Security and Permissions - Amazon SageMaker

Security and Permissions

When you query data from Athena or Amazon Redshift, the queried dataset is automatically stored in the default SageMaker S3 bucket for the AWS Region in which you are using Studio. Additionally, when you export a Jupyter Notebook from Amazon SageMaker Data Wrangler and run it, your data flows, or .flow files, are saved to the same default bucket, under the prefix data_wrangler_flows.
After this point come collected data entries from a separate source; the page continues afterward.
/-- R414, R415, R419. A unit at a yield point: its long operation parks where a short one waits unserved, or the page is being quiesced. -/
def State.yieldAt (s : State) (u : Nat) : State :=
  match Map.find s.sluice.units u with
  | none => s
  | some r =>
    if r.job.long && r.moving.isNone && (s.quiet 0x410 || decide (0 < s.shortUnserved)) then
      (s.setUnit u (some { r with moving := some false })).add PKE_YIELD_CNT 1
    else s

/-- PKE_YIELD_POINT (R414, R415, R419): the units of `us` reach a yield point in one beat; the lowest-numbered ones park. -/
def execPkeYieldPoint (us : List Nat) (s : State) : Outcome :=
  event 0x410 s fun s => .next (((List.range 4).filter us.contains).foldl (fun t u => t.yieldAt u) s)

/-- PKE_PARK_DONE (R414): a parked operation leaves its unit; a restored one runs on. -/
def execPkeParkDone (u : Nat) (s : State) : Outcome :=
  event 0x410 s fun s =>
    match Map.find s.sluice.units u with
    | none => .next s
    | some r =>
      match r.moving with
      | none => .next s
      | some true => .next (s.setUnit u (some { r with moving := none }))
      | some false =>
        let store := ((List.range 4).find? (fun i => !s.sluice.parked.any (fun e => e.1 == i))).getD 0
        let s1 := s.setUnit u none
        .next { s1 with sluice := { s1.sluice with parked := s1.sluice.parked ++ [(store, { r with moving := none })] } }

/-- R404. The operations that end at V beats where a check fails. -/
def PkeRun.refused (r : PkeRun) : Bool :=
  (r.out.st == .range || r.out.st == .notOnCurve) && !r.job.loadsKey && r.job.op != 0x1B && r.job.op != 0x2B

/-- PKE_VALIDATION_END (R404): an operation that failed validation completes. -/
def execPkeValidationEnd (u : Nat) (s : State) : Outcome :=
  event 0x410 s fun s =>
    match Map.find s.sluice.units u with
    | none => .next s
    | some r => if r.moving.isNone && r.refused then .next ((s.setUnit u none).finishJob r.job r.out) else .next s

/-- R51, R301, R430. The output of an operation waits for the end of a quiesce or of an invalidation. -/
def State.outputHeld (s : State) (r : PkeRun) : Bool :=
  r.out.st == .ok && (match r.job.use with
    | .desc id => (match s.desc id with | some d => s.operandsHeld d (d.operands true) | none => false)
    | .sealDesc id _ => (match s.desc id with | some d => s.operandsHeld d (d.operands true) | none => false)
    | _ => false)

/-- PKE_OP_COMPLETE (R405): an operation completes; `fault` says that a fault check of its unit failed. -/
def execPkeOpComplete (u : Nat) (fault : Bool) (s : State) : Outcome :=
  event 0x410 s fun s =>
    match Map.find s.sluice.units u with
    | none => .next s
    | some r =>
      if r.moving.isSome || r.refused || s.outputHeld r then .next s
      else if fault then
        let s1 := ((s.setUnit u none).add PKE_FCHK_CNT 1).raise 0x410 0
        let s2 := (s1.capture 0x410 .internal (r.job.op + 256 * r.job.fn + 4096 * u) 0).fault 12 .internal r.job.fn 0 0 0 0
        .next (s2.finishJob r.job { st := .internal })
      else .next ((s.setUnit u none).finishJob r.job r.out)

end Sys2Proof.Machine
end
For high-level security needs, you can configure a bucket policy that restricts the AWS roles that have access to this default SageMaker S3 bucket. Use the following section to add this type of policy to an S3 bucket. To follow the instructions on this page, use the AWS Command Line Interface (AWS CLI). To learn how, see Configuring the AWS CLI in the IAM User Guide.

Additionally, you need to grant each IAM role that uses Data Wrangler permissions to access required resources. If you do not require granular permissions for the IAM role you use to access Data Wrangler, you can add the IAM managed policy, AmazonSageMakerFullAccess, to an IAM role that you use to create your Studio user. This policy grants you full permission to use Data Wrangler. If you require more granular permissions, refer to the section, Grant an IAM Role Permission to Use Data Wrangler.
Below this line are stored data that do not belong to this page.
/-- R120, R121, R155, R334. A dispatched task reaches its slot: it starts, or completes BAD_PARAM without running, in which case the step index, opcode and TAG
reported are open (assumption 32). -/
def State.startTask (s : State) (core slot : Nat) (x : Task) : State :=
  let wrong := s.wrongSet core x
  let s := (((s.bindItem core x).set (SLOT_STAT_CTX core slot) x.ctx).set (SLOT_STAT_FLOW core slot) x.flow)
  match (if wrong then none else s.entryStep core x) with
  | some pc =>
    let regs := 0 :: (x.args.map (fun a => a * 128 % 2 ^ 40) ++ List.replicate 11 0)
    let r : Running := { task := x, sel := s.ctxSet core x.ctx, pc := pc, aregs := regs }
    ((s.setRunning core slot (some r)).set (SLOT_STAT_STATE core slot) 2).set (SLOT_STEP core slot) pc
  | none =>
    let (a, s1) := s.drawFree
    let (b, s2) := s1.drawFree
    let (c, s3) := s2.drawFree
    ((s3.taskFail core slot x .badParam a (b % 256)).set (SLOT_TAG core slot) c).flowEnds x.flow core .badParam (c % 2 ^ 32)

end Sys2Proof.Machine
end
Add a Bucket Policy To Restrict Access to Datasets Imported to Data Wrangler

You can add a policy to the S3 bucket that contains your Data Wrangler resources using an Amazon S3 bucket policy. Resources that Data Wrangler uploads to your default SageMaker S3 bucket in the AWS Region you are using Studio in include the following:

  • Queried Amazon Redshift results. These are stored under the redshift/ prefix.

  • Queried Athena results. These are stored under the athena/ prefix.

  • The .flow files uploaded to Amazon S3 when you run an exported Jupyter Notebook Data Wrangler produces. These are stored under the data_wrangler_flows/ prefix.

Use the following procedure to create an S3 bucket policy that you can add to restrict IAM role access to that bucket. To learn how to add a policy to an S3 bucket, see How do I add an S3 Bucket policy?.

To set up a bucket policy on the S3 bucket that stores your Data Wrangler resources:

  1. Configure one or more IAM roles that you want to be able to access Data Wrangler.

  2. Open a command prompt or shell. For each role that you create, replace role-name with the name of the role and run the following:

    $ aws iam get-role --role-name role-name

    In the response, you'll see a RoleId string which begins will AROA. Copy this string.

  3. Add the following policy to the SageMaker default bucket in the AWS Region in which you are using Data Wrangler. Replace region with the AWS Region in which the bucket is located, and account-id with your AWS account ID. Replace userIds starting with AROAEXAMPLEID with the IDs of an AWS roles to which you want to grant permission to use Data Wrangler.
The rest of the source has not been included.